Добавить в цитаты Настройки чтения

Страница 26 из 32



Александр провел несколько военных кампаний, однако в целом большого успеха не добился. В 235 году его вместе с матерью убили солдаты рейнской армии, поддержавшие узурпатора. Новым императором стал другой представитель всаднического сословия, Максимин Фракиец. Говорили, что он происходил из крестьянской семьи; мнение о нем можно выразить поговоркой «из грязи в князи». Как обычно, необходимо учитывать, что речь идет о пристрастном восприятии элиты, а также о враждебной пропаганде.
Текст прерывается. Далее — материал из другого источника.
-- ==== Sys2Proof/Machine/Receiver.lean ====
section
/-! DEFINITION. The link receiver: how bytes on HRX move it through its states (R138 to R141), and how a message
is judged at arrival (R142, R143). -/

namespace Sys2Proof.Machine

/-- What the taking of one byte brings about. -/
inductive RxEvent where
  | none
  | badHeader
  /-- a message is complete; whether its body CRC matches -/
  | complete (m : Message) (good : Bool)
  deriving DecidableEq, Repr

/-- R136. The body length that a header gives. -/
def Receiver.bodyLength (r : Receiver) : Nat := num2 r.header 0

/-- R139. The header with its five bytes is bad. -/
def badHeaderBytes (header : List Byte) : Bool :=
  byteAt header 4 != headerCheck (header.take 4) || decide (1100 < num2 header 0)

/-- R139. The bytes after a discarded start byte, examined again in HUNT. There are at most five, so a header
begun among them is not complete. -/
def Receiver.rehunt (bytes : List Byte) : Receiver :=
  match bytes.dropWhile fun b => b != 0xC3 with
  | [] => .idle
  | _ :: rest => { Receiver.idle with state := .header, header := rest }

/-- R138, R139. One byte is taken on HRX. -/
def Receiver.byte (r : Receiver) (b : Byte) : Receiver × RxEvent :=
  match r.state with
  | .hunt => if b = 0xC3 then ({ Receiver.idle with state := .header }, .none) else (r, .none)
  | .header =>
    let header := r.header ++ [b]
    if header.length < 5 then ({ r with header := header, silence := 0 }, .none)
    else if badHeaderBytes header then (.rehunt header, .badHeader)
    else
      ({ r with state := if num2 header 0 = 0 then .crc else .body, header := header, silence := 0 }, .none)
  | .body =>
    let body := r.body ++ [b]
    ({ r with
        state := if body.length < r.bodyLength then .body else .crc
        body := body
        crc := crcByte r.crc b
        silence := 0 }, .none)
  | .crc =>
    let bytes := r.crcBytes ++ [b]
    if bytes.length < 2 then ({ r with crcBytes := bytes, silence := 0 }, .none)
    else
      (.idle, .complete ⟨byteAt r.header 3, byteAt r.header 2, r.body⟩ (num2 bytes 0 == r.crc.toNat))

/-- R138. The bytes that the items of HRX give: a byte whose stop bit is low is taken at its value, and a low period
gives none. -/
def hrxBytes : List HrxItem → List Byte
  | [] => []
  | .byte value _ :: rest => value :: hrxBytes rest
  | .lowPeriod :: rest => hrxBytes rest

/-- Several bytes are taken on HRX. The answer is none when something comes about before the last of them. -/
def Receiver.feed (r : Receiver) : List Byte → Option (Receiver × RxEvent)
  | [] => some (r, .none)
  | b :: rest =>
    match r.byte b with
    | (r, .none) => r.feed rest
    | (r, e) => if rest.isEmpty then some (r, e) else none

def State.setReceiver (s : State) (r : Receiver) : State := s.modLink fun l => { l with receiver := r }

def State.countLink (s : State) (f : LinkCounters → LinkCounters) : State :=
  s.modLink fun l => { l with counters := f l.counters }

/-- R142. A well-formed request is judged at arrival. -/
def State.arrive (s : State) (m : Message) : State :=
  if m.tag = 0 then s.refuseArrival m.tag m.kind .badParam [0]
  else if s.link.outstanding.contains m.tag then s.refuseArrival m.tag m.kind .tagInUse []
  else if 8 ≤ s.link.requests.length then s.refuseArrival m.tag m.kind .windowFull []
  else
    s.modLink fun l => { l with
      requests := l.requests ++ [m]
      outstanding := l.outstanding ++ [m.tag]
      counters := { l.counters with taken := sat32 (l.counters.taken + 1) } }

/-- R140. The message is abandoned. -/
def State.abandonMessage (s : State) : State :=
  (s.setReceiver .idle).countLink fun c => { c with timeouts := sat32 (c.timeouts + 1) }

/-- R140. 20 ms have passed since the last byte taken inside a message. -/
def Receiver.timedOut (r : Receiver) : Bool := r.state != .hunt && decide (20000 ≤ r.silence)

end Sys2Proof.Machine
end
В действительности же родители Максимина происходили из местной аристократии, и он делал карьеру, по преимуществу занимая должности, предназначенные для людей из сословия всадников, хотя вероятно также, что он до возвышения служил центурионом или младшим офицером[25]. По-видимому, Максимин гордился своей воинской удалью и силой; картину с изображением его битвы с врагом он отправил в сенат. Его имидж сильно отличался от имиджа Элагабала, и сенаторы почувствовали, что им придется признать власть Максимина. Он добыл ее благодаря поддержке местных войск; со временем в других областях появились новые претенденты на престол. Максимин одержал несколько побед, однако погиб через три года, убитый своими людьми{89}.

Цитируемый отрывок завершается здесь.